They say that great beasts once roamed this world, big as mountains. Yet all that’s left of them is bone and amber. Time undoes even the mightiest of creatures. Just look what it’s done to you. One day, you will perish. You will lie with the rest of your kind in the dirt, your dreams forgotten, your horrors effaced. Your muscles will turn to sand, and upon that sand a new God will walk, one that will never die, because this world doesn’t belong to you or the people who came before. It belongs to someone who is yet to come.

Dolores to the Man in Black, Westworld Episode 10 “The Bicameral Mind”

Echo is basically Amazon’s answer to Siri, the virtual iPhone assistant. Unlike Siri, however, Echo is a stationary device, a cylinder parked in your living room or kitchen or bedroom — or perhaps all three. It answers questions, tells jokes, plays music, serves as an alarm clock, takes shopping orders and in general becomes a buffer between family members who cannot talk to one another. In a promotional video, Echo had aspects of both Mary Poppins and HAL, the computer in “2001: A Space Odyssey,” with perhaps a touch of “The Matrix.” […]
Some viewers of the video were appalled. “The dystopian world of the Echo advertisement is a near future (really, a present) in which no one knows anything, and everyone relies on a humanoid device to mediate their most intimate personal interactions — between parent and child, between husband and wife, between brother and sister,” Jonathan Sherman-Presser wrote in a popular LinkedIn post. “Implicit in this picture is that the family portrayed has accepted this as a worthwhile trade-off for the utility the Echo affords them.”

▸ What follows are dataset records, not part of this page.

/-- The unit right after a power-on reset as it leaves the factory (R14, R457, log entry 1): every register at its Reset
value, mode INIT, role ISOLATED, the angle stopped, no stored configuration, nothing listed in any memory, no
command waiting. -/
def State.reset : State :=
  { sys := { clk := 0, bclk := 0, tai := 0, regs := [], order := 3, serial := 0, fwver := 0x0100_0000, hwrev := 0,
             marks := [], cfgA := none, cfgB := none,
             ev := { run := 0, next := 0, oldest := 0, staged := [], indexed := [], lost := 0, lostPend := none, item := 0,
                     alarm := false },
             out := [], free := 0 }
    ang := { st := .stopped, acc := 0, row := 0, rate := 0x3200_0000, cmd := none, clamped := false, boundTai := 0, bounds := [],
             latchRow := 0, latchTai := 0, castonRow := 0xFFFF_FFFF_FFFF_FFFF, markRate := none, err := 0,
             lastMark := none, dP0 := 0, dP1 := 0, path := false, trim := 0, lockCnt := 0, outCnt := 0, noMark := 0,
             markSeen := false, eSeen := false, loadPend := false, fired := 0, trigOut := false, backup := false }
    pipe := { armDone := false, armIn := false, shJudged := false, lateLast := false, shadowLate := true, shadowCnt := 0, margin := 800,
              respTaken := false, judged := false }
    gfe := Gfe.fresh
    mo := ModeSt.fresh
    rt := Rt.fresh
    arm := { sms := [], carry := List.replicate 6 0, pci := List.replicate 6 none, setsFormed := false, prechCnt := 0,
             prechOk := false, short := List.replicate 6 false, noSpare := List.replicate 6 false,
             n0 := List.replicate 6 0, unmapped := false, clampNow := false, built := false }
    lnk := { ports := List.replicate 22 Port.fresh0, lanes := List.replicate 20 Lane.fresh,
             assocs := List.replicate 21 Assoc.fresh, disp := false }
    ldg := { recs := [], quarantined := [], own := [], archive := [], archBase := 0, decs := [], mirror := [],
             sweeps := List.replicate 20 Sweep.fresh,
             tag := 0, passClk := 0, imgA := none, imgB := none, imgBusy := none, wearT := List.replicate 6 none,
             ownSec := [], key := none }
    pair := Pair.fresh
    saf := Saf.fresh
    pwr := { on := true, booted := false, vinA := 0, vinB := 0, vhu := 0, okA := false, okB := false, warn := false,
             saving := false, saved := false, llA := none, llB := none, llSeq := 0, llCap := none, cause := 0, rail := 0,
             resetIn := false, armed := false, stuck := false, handoverLeft := none, relay := false }
    pwm := { ctrs := List.replicate 24 Counter.fresh,
             trips := List.replicate 8 { active := false, latch := false, blankEnd := none } }
    adc := { cores := List.replicate 5 AdcCore.fresh, spare := .free, src := [0, 0, 0, 0],
             settleEnd := List.replicate 4 (some 80000), lpEnd := 0, ownTag := 0,
             trigPin := false }
    flt := List.replicate 32 Chan.fresh
    acq := { units := List.replicate 8 TrgUnit.fresh, slots := List.replicate 16 AcqSlot.fresh, done := [], mfifo := [],
             tag := 0, lost := none }
    mtr := { core := MtrCore.zero, own := MtrCore.zero, recent := [], hist := [], nsamp := 0, part := [], lastT := none,
             timeStep := false, partNext := false, mirror := false, sealed := false, everSealed := false,
             broken := false, digest := [], fwhash := List.replicate 48 0, audit := 0, audits := [], substCnt := 0,
             pairSubst := 0, ambient := 25, mramA := none, mramB := none, mramTurn := false }
    snap := { bufs := List.replicate 4 none, newest := 0, busy := none, latchClk := 0, seq := 0, pinIn := false, pinOut := false }
    far := { sms := [], concs := List.replicate 20 Conc.fresh }
    cmd := { core := { sess := [], acc := [], jrn := [], modeOwn := 0, setOwn := 0 }, own := [], waits := [], tag := 0,
             dirty := false, parked := [] }
    mem := Mem.fresh
    clk := { refOk := false, bkOk := false, lock := List.replicate 10 false, sysOnBk := false, refOnBk := false,
             go := false, apllAt := none, apllLate := false, measured := none }
    cal := { st := .invalid, last := none, since := none, holdSince := none, step := none,
             latchHi := 0, utcValid := false, leap := none, batAbsent := false, batLow := false, scap := false,
             port := false, domainOk := true, mramSec := 0 }
    sec := { imgA := some { ver := 0x0100_0000, secver := 0, pairVer := 1, pairOld := 1, legal := List.replicate 48 0,
                            valid := true },
             imgB := none, running := false, chosen := false, up := none, anchor := none, devKey := none,
             devCert := none, mtrKey := none, mtrCert := none, provKey := 0, gen := 0, root := [], coverOpen := false,
             latch := false, debug := false, debugNext := false, nonce := 0, zeroDue := false, loaderOnly := false }
    pending := [] }

end Sys2Proof.Machine
end

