-- ==== Sys2Proof/Machine/Lane.lean ====
section
/-! DEFINITION. The lane hub's shared operations (chapter 08): ports, lanes and associations, qualification, moves,
audits, what is queued on a lane. -/
namespace Sys2Proof.Machine

/-! ### Roles -/

/-- A change of role: the ROLE entry (R419) and, for a unit that becomes ACTIVE, its free angle. -/
def State.setRole (s : State) (r : Role) : State :=
  if s.mo.role = r then s
  else
    let old := s.mo.role
    let s := { s with mo := { s.mo with role := r } }
    let s := if r = Role.active || r = Role.isolated then s.angFree else s
    s.logEv 0 0x0B 0x102 (old.code + r.code * 256 + s.pair.epoch.toNat * 2 ^ 16)

/-! ### Ports, lanes, associations -/

/-- Port `n` replaced by `f` of it. -/
def State.updPort (s : State) (n : Nat) (f : Port → Port) : State :=
  { s with lnk := { s.lnk with ports := upd s.lnk.ports n f } }
/-- Lane `n` replaced by `f` of it. -/
def State.updLane (s : State) (n : Nat) (f : Lane → Lane) : State :=
  { s with lnk := { s.lnk with lanes := upd s.lnk.lanes n f } }
/-- Association `n` replaced by `f` of it. -/
def State.updAssoc (s : State) (n : Nat) (f : Assoc → Assoc) : State :=
  { s with lnk := { s.lnk with assocs := upd s.lnk.assocs n f } }

/-- The primary lane that carries a submodule, with its slot (R137). -/
def State.slotOf (s : State) (smn : Nat) : Option (Nat × Nat) :=
  match s.primaries.find? (fun p => decide (s.mapBase p ≤ smn) && decide (smn < s.mapBase p + s.mapN p)) with
  | some p => some (p, smn - s.mapBase p)
  | none => none

/-- Newer of two epochs (R212). -/
def epochNewer (a b : BitVec 16) : Bool := decide (1 ≤ (a - b).toNat) && decide ((a - b).toNat ≤ 32767)

/-! ### Audits and bulk blocks -/

/-- The port that carries an association's bulk blocks: its route, or the pair's data path (R339). -/
def State.bulkPort (s : State) (a : Nat) : Option Nat :=
  if a = 20 then (if s.linkUp 20 then some 20 else if s.linkUp 21 then some 21 else none)
  else (s.assoc a).route

/-- The association of a port: 20 for P0 and P1. -/
def State.assocOf (s : State) (n : Nat) : Option Nat := if n ≥ 20 then some 20 else s.primaryOf n

/-- A block sent on a port: its record, and its blocks on the line. -/
def State.tx (s : State) (n : Nat) (name : String) (fields : List Nat) : State :=
  (s.emit (.lane n name fields)).line n (laneWire name fields)

/-- A block of the pair link sent on path `b`: its record, and its blocks on the line of P0 or P1. -/
def State.txPair (s : State) (b : Bool) (name : String) (fields : List Nat) : State :=
  (s.emit (.pair name (b2n b :: fields))).line (20 + b2n b) (pairWire name (b2n b :: fields))

/-- The three AUDITs of an association (R208). -/
def State.sendAudits (s : State) (a : Nat) : State :=
  match s.bulkPort a with
  | none => s
  | some n =>
    let x := s.assoc a
    (upto 3).foldl (fun s v => s.tx n "AUDIT"
        [v + 1, (s.rxLimit a v).toNat, (x.used.getD v 0).toNat, x.expect.toNat, b2n x.auditDone])
      (s.updAssoc a (fun x => { x with auditClk := s.sys.clk }))

/-- An audit begins in both directions (R208). -/
def State.startAudit (s : State) (a : Nat) : State :=
  (s.updAssoc a (fun x => { x with audit := true, auditRx := true, auditDone := false, replayDue := false })).sendAudits a

/-- A payload filled up to whole data blocks with zeros (R203). -/
def padBlocks (l : List Byte) : List Byte := l ++ List.replicate (8 * ((l.length + 7) / 8) - l.length) 0

/-- A block put into an association's queue of bulk blocks to send. -/
def State.queueBulk (s : State) (a vc : Nat) (conc : Bool) (slot : Nat) (payload : List Byte) (mir : Option Mirror := none) : State :=
  s.updAssoc a (fun x => { x with queue := x.queue ++
    [{ vc := Fin.ofNat 4 vc, seq := 0, conc := conc, slot := BitVec.ofNat 8 slot, payload := padBlocks payload, mir := mir }] })

/-- The 16-byte header of a VC1 block (R227). -/
def vc1Header (kind n smn first tag : Nat) : List Byte :=
  leBytes 1 kind ++ leBytes 1 n ++ leBytes 2 smn ++ leBytes 2 first ++ leBytes 2 0 ++ leBytes 8 tag

/-- A VC1 block for a submodule, queued on its association. -/
def State.queueVc1 (s : State) (smn : Nat) (payload : List Byte) : State :=
  match s.slotOf smn with
  | some (p, slot) => s.queueBulk p 1 false slot payload
  | none => s

/-! ### Submodules as the module holds them -/

/-- Submodule `n` replaced by `f` of it. -/
def State.updSm (s : State) (n : Nat) (f : Sm → Sm) : State :=
  { s with arm := { s.arm with sms := mset Sm.fresh s.arm.sms n (f (s.sm n)) } }

/-- First submodule, N and K of an arm (R136). -/
def State.armBase (s : State) (a : Nat) : Nat := s.fld (Reg.ARMa_BASE a) 0 12
/-- N of an arm. -/
def State.armN (s : State) (a : Nat) : Nat := s.fld (Reg.ARMa_N a) 0 11
/-- K of an arm. -/
def State.armK (s : State) (a : Nat) : Nat := s.fld (Reg.ARMa_K a) 0 10
/-- The submodule numbers of an arm. -/
def State.armSms (s : State) (a : Nat) : List Nat := (upto (s.armN a + s.armK a)).map (s.armBase a + ·)
/-- The arm a submodule lies in. -/
def State.armOf (s : State) (n : Nat) : Option Nat :=
  (upto 6).find? (fun a => decide (s.armBase a ≤ n) && decide (n < s.armBase a + s.armN a + s.armK a))

/-- The cyclic slots of an association of which this step's words are built: slot and word (R153). -/
def SmWord.encode (w : SmWord) (smn : Nat) (crc : Nat → Nat → Nat) : Nat :=
  let v := 1 * 2 ^ 124 + w.stamp * 2 ^ 108 + w.epoch.toNat * 2 ^ 92 + w.pat1 * 2 ^ 64 + w.pat2 * 2 ^ 36
    + b2n w.bal * 2 ^ 35 + b2n w.byp * 2 ^ 34 + b2n w.iso * 2 ^ 33 + b2n w.pci * 2 ^ 32 + smn * 2 ^ 16
  v + crc 112 (v / 2 ^ 16)

/-- The STAMP of the present step (R153): ROW[5:0] and the step. -/
def State.stamp (s : State) : Nat := (s.ang.row.toNat % 64) * 1024 + s.step10

/-- The word this unit built for a submodule in this step. -/
def State.wordNow (s : State) (smn : Nat) : Option SmWord :=
  (s.sm smn).words.find? (fun w => w.stamp == s.stamp)

/-- The word for a slot whose submodule lies in no arm range (R137). -/
def State.wordNoArm (s : State) : SmWord :=
  { stamp := s.stamp, epoch := s.pair.epoch, pat1 := 3 * 2 ^ 26, pat2 := 3 * 2 ^ 26, bal := false, byp := false,
    iso := true, pci := false }

/-- The word of a slot of primary `p` as sent, with the epoch in force. -/
def State.slotWord (s : State) (p slot : Nat) : Nat :=
  let smn := s.mapBase p + slot
  let w := if (s.armOf smn).isNone then s.wordNoArm else (s.wordNow smn).getD s.wordNoArm
  { w with epoch := s.pair.epoch }.encode smn crc16

/-- PIPE_MARGIN after a slot queued at `ac` (R35). -/
def State.marginAt (s : State) (ac : Nat) : State :=
  { s with pipe := { s.pipe with margin := min s.pipe.margin (800 - Int.ofNat ac) } }

/-- The whole cyclic region of a lane sent at one moment: a move (R210), a takeover (R351), out of slot or not. Ordinary runs
reach the lane hub at that moment (R504), which counts for PIPE_MARGIN (R35). -/
def State.sendRegion (s : State) (n p : Nat) (oos : Bool) : State :=
  let k := s.mapN p
  let ws := (upto k).map (fun j => s.slotWord p j)
  let s := s.when (!oos) (fun t => t.marginAt s.acUp)
  (s.updLane n (fun l => { l with qmask := 2 ^ k - 1, whole := true })).tx n "CYC_DN"
    ([b2n oos, b2n s.unitB, 0, k, s.pair.epoch.toNat, s.step10] ++ ws)

/-! ### Qualification and routes -/

/-- The conditions of R201 but for the audit. -/
def State.qualApart (s : State) (n : Nat) : Bool :=
  let l := s.lane n
  s.linkUp n && l.latSent &&
  match l.decl, l.d with
  | some dc, some d => decide (dc.conc = s.fld (Reg.LNK_CFG n) 16 16) && decide (d + dc.dDn * 1000 ≤ 2750000)
      && decide (d + dc.dUp * 1000 ≤ 3400000)
  | _, _ => false

/-- IDENT_REQ to every submodule of an association whose route first qualifies (R228). -/
def State.identAll (s : State) (p : Nat) : State :=
  (upto (s.mapN p)).foldl (fun s j =>
    let n := s.mapBase p + j
    ((s.updSm n (fun m => { m with identAt := some s.sys.clk })).queueBulk p 1 false j (vc1Header 5 0 n 0 0))) s

/-- QUAL of a lane brought up to date; a first usable lane becomes the route of an association without one (R201,
R210). -/
def State.requal (s : State) (n : Nat) : State :=
  match s.primaryOf n with
  | none => s.updLane n (fun l => { l with qual := false })
  | some p =>
    let ok := s.qualApart n
    let s := if ok && decide ((s.assoc p).route = none) then
        (s.updAssoc p (fun x => { x with route := some n, noRoute := false })).startAudit p
      else s
    let q := ok && !(decide ((s.assoc p).route = some n) && ((s.assoc p).audit || (s.assoc p).auditRx))
    let first := q && decide ((s.assoc p).route = some n) && !(s.assoc p).everQual
    let s := s.updLane n (fun l => { l with qual := q })
    if first then (s.updAssoc p (fun x => { x with everQual := true })).identAll p else s

/-- The assessment of R201 after a measurement or a declaration: flags, then qualification. -/
def State.assess (s : State) (n : Nat) : State :=
  let l := s.lane n
  let s := match l.decl, l.d with
    | some dc, some d =>
      if d + dc.dDn * 1000 > 2750000 ∨ d + dc.dUp * 1000 > 3400000 then s.setFlagEach (Reg.LNK_FLAGS n) 0 n else s
    | _, _ => s
  let s := match l.decl with
    | some dc => if dc.conc ≠ s.fld (Reg.LNK_CFG n) 16 16 then s.setFlagEach (Reg.LNK_FLAGS n) 1 n else s
    | none => s
  s.requal n

/-- At the exit from COMMISSION the route of every association is its primary, where that lane is usable (R209). -/
def State.routesHome (s : State) : State :=
  s.primaries.foldl (fun s p =>
    if s.qualApart p && decide ((s.assoc p).route ≠ some p) then
      let old := (s.assoc p).route
      let s := ((s.updAssoc p (fun x => { x with route := some p, noRoute := false })).startAudit p).requal p
      match old with | some n => s.requal n | none => s
    else s) s

/-- The association moves to lane `n` (R210): count, flag and entry, the region of the step where it still helps,
the audit. -/
def State.moveTo (s : State) (p n : Nat) : State :=
  let s := s.updAssoc p (fun x => { x with route := some n, noRoute := false })
  let s := (s.bump Reg.LNH_MOVE_CNT).setFlagEach Reg.LNH_FLAGS 0 p
  let s := if s.isActive && decide (s.ac < 800) && s.arm.built && s.laneMode then s.sendRegion n p false else s
  (s.startAudit p).requal n

/-- The route of association `p` has failed: a move to the other usable lane, or no route (R210). -/
def State.routeLost (s : State) (p : Nat) : State :=
  match (s.lanesOf p).find? (fun n => decide ((s.assoc p).route ≠ some n) && s.qualApart n) with
  | some n => s.moveTo p n
  | none =>
    let s := s.updAssoc p (fun x => { x with route := none, noRoute := x.everQual })
    if (s.assoc p).everQual then s.setFlagEach Reg.LNH_FLAGS 1 p else s

/-- The lane hub is told that port `n` has left LINK_UP (R186). -/
def State.laneDown (s : State) (n : Nat) : State :=
  if n ≥ 20 then s
  else
    let was := s.isRoute n
    let s := s.updLane n (fun l => { l with qual := false, latSent := false, decl := none, d := none, echo := none, runLeft := 0 })
    match s.primaryOf n with
    | some p => if was then s.routeLost p else s
    | none => s

/-- A lane that has lost its qualification while in LINK_UP is a cause of a move as well (R210). -/
def State.qualCheck (s : State) (n : Nat) : State :=
  if s.isRoute n && !s.qualApart n then
    match s.primaryOf n with
    | some p => (s.updLane n (fun l => { l with qual := false })).routeLost p
    | none => s
  else s

/-- A measurement of d begins on a lane (R197). -/
def State.echoSend (s : State) (n : Nat) : State :=
  let t := ((s.lane n).tag + 1) % 65536
  (s.updLane n (fun l => { l with tag := t, echo := some (t, s.sys.clk) })).tx n "ECHO_REQ" [t]

/-- Both lanes of a lane's association are in LINK_UP (R209). -/
def State.bothUp (s : State) (n : Nat) : Bool :=
  match s.primaryOf n with
  | some p => decide ((s.lanesOf p).length > 1) && (s.lanesOf p).all s.linkUp
  | none => false

/-- The STEP_MARK of the step on every qualified lane, on both lanes of an association that has both in LINK_UP, and over the pair
link (R26, R192, R196, R209, R339); TXOFS is the place of the launch on the block grid, below 6.4 ns (log entry 6). -/
def State.sendMarks (s : State) : State :=
  if !s.isActive || s.pair.silence then s
  else
    let ports := (upto 20).filter (fun n => (s.lane n).qual || s.bothUp n) ++
      (if s.paired then (upto 2).map (· + 20) |>.filter s.linkUp else [])
    ports.foldl (fun s n =>
      let (v, s) := s.draw
      s.tx n "STEP_MARK" [s.step10, s.ang.row.toNat % 2 ^ 22, s.pair.epoch.toNat, s.ang.rate.toNat, s.mode.code,
        b2n s.unitB, v.toNat % 205]) s

/-- IDLE on every port in LINK_UP, of which at least one goes out in every 128 blocks (R191): the record holds one per step and one
at LINK_UP (log entry 83). -/
def State.idleOut (s : State) (n : Nat) : State :=
  s.when (s.linkUp n) (fun s => s.tx n "IDLE" [b2n (s.isActive && s.lnk.disp), b2n s.unitB, s.pair.epoch.toNat])

/-- The IDLE blocks of a step. -/
def State.idles (s : State) : State := (upto 22).foldl (fun s n => s.idleOut n) s

/-- What a port that enters LINK_UP starts (R191, R197, R208): IDLE, an echo, and the audit of the association it carries. -/
def State.laneUp (s0 : State) (n : Nat) : State :=
  let s := s0.idleOut n
  if n ≥ 20 then s.startAudit 20
  else
    let s := s.echoSend n
    match s.primaryOf n with
    | some p => if (s.assoc p).route = some n then s.startAudit p else s
    | none => s

/-- RESTRICT on every qualified lane that carries a submodule of the arm (R202). -/
def State.sendRestrict (s : State) (set neg : Bool) (arm : Nat) : State :=
  if !s.isActive || !s.laneMode || s.pair.silence then s
  else
    ((upto 20).filter (fun n => (s.lane n).qual)).foldl (fun s n =>
      match s.primaryOf n with
      | none => s
      | some p =>
        let lo := max (s.mapBase p) (s.armBase arm)
        let hi := min (s.mapBase p + s.mapN p) (s.armBase arm + s.armN arm + s.armK arm)
        if lo < hi then
          let q := (s.lane n).rseq
          (s.updLane n (fun l => { l with rseq := (q + 1) % 256 })).tx n "RESTRICT"
            [b2n set, b2n neg, arm, lo - s.mapBase p, hi - 1 - s.mapBase p, q]
        else s) s

end Sys2Proof.Machine
end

Mr. Sherman-Presser concluded that he found himself wondering: “What is Amazon’s vision of the role that technology plays in society? And what is its view of the world we live in — and would want to live in?”

The clear implication was that Amazon’s view was a bleak one, where people are reduced to creatures of consumption. But in the hundreds of comments the post got, more than a few people responded by saying: I want to live in that world right now.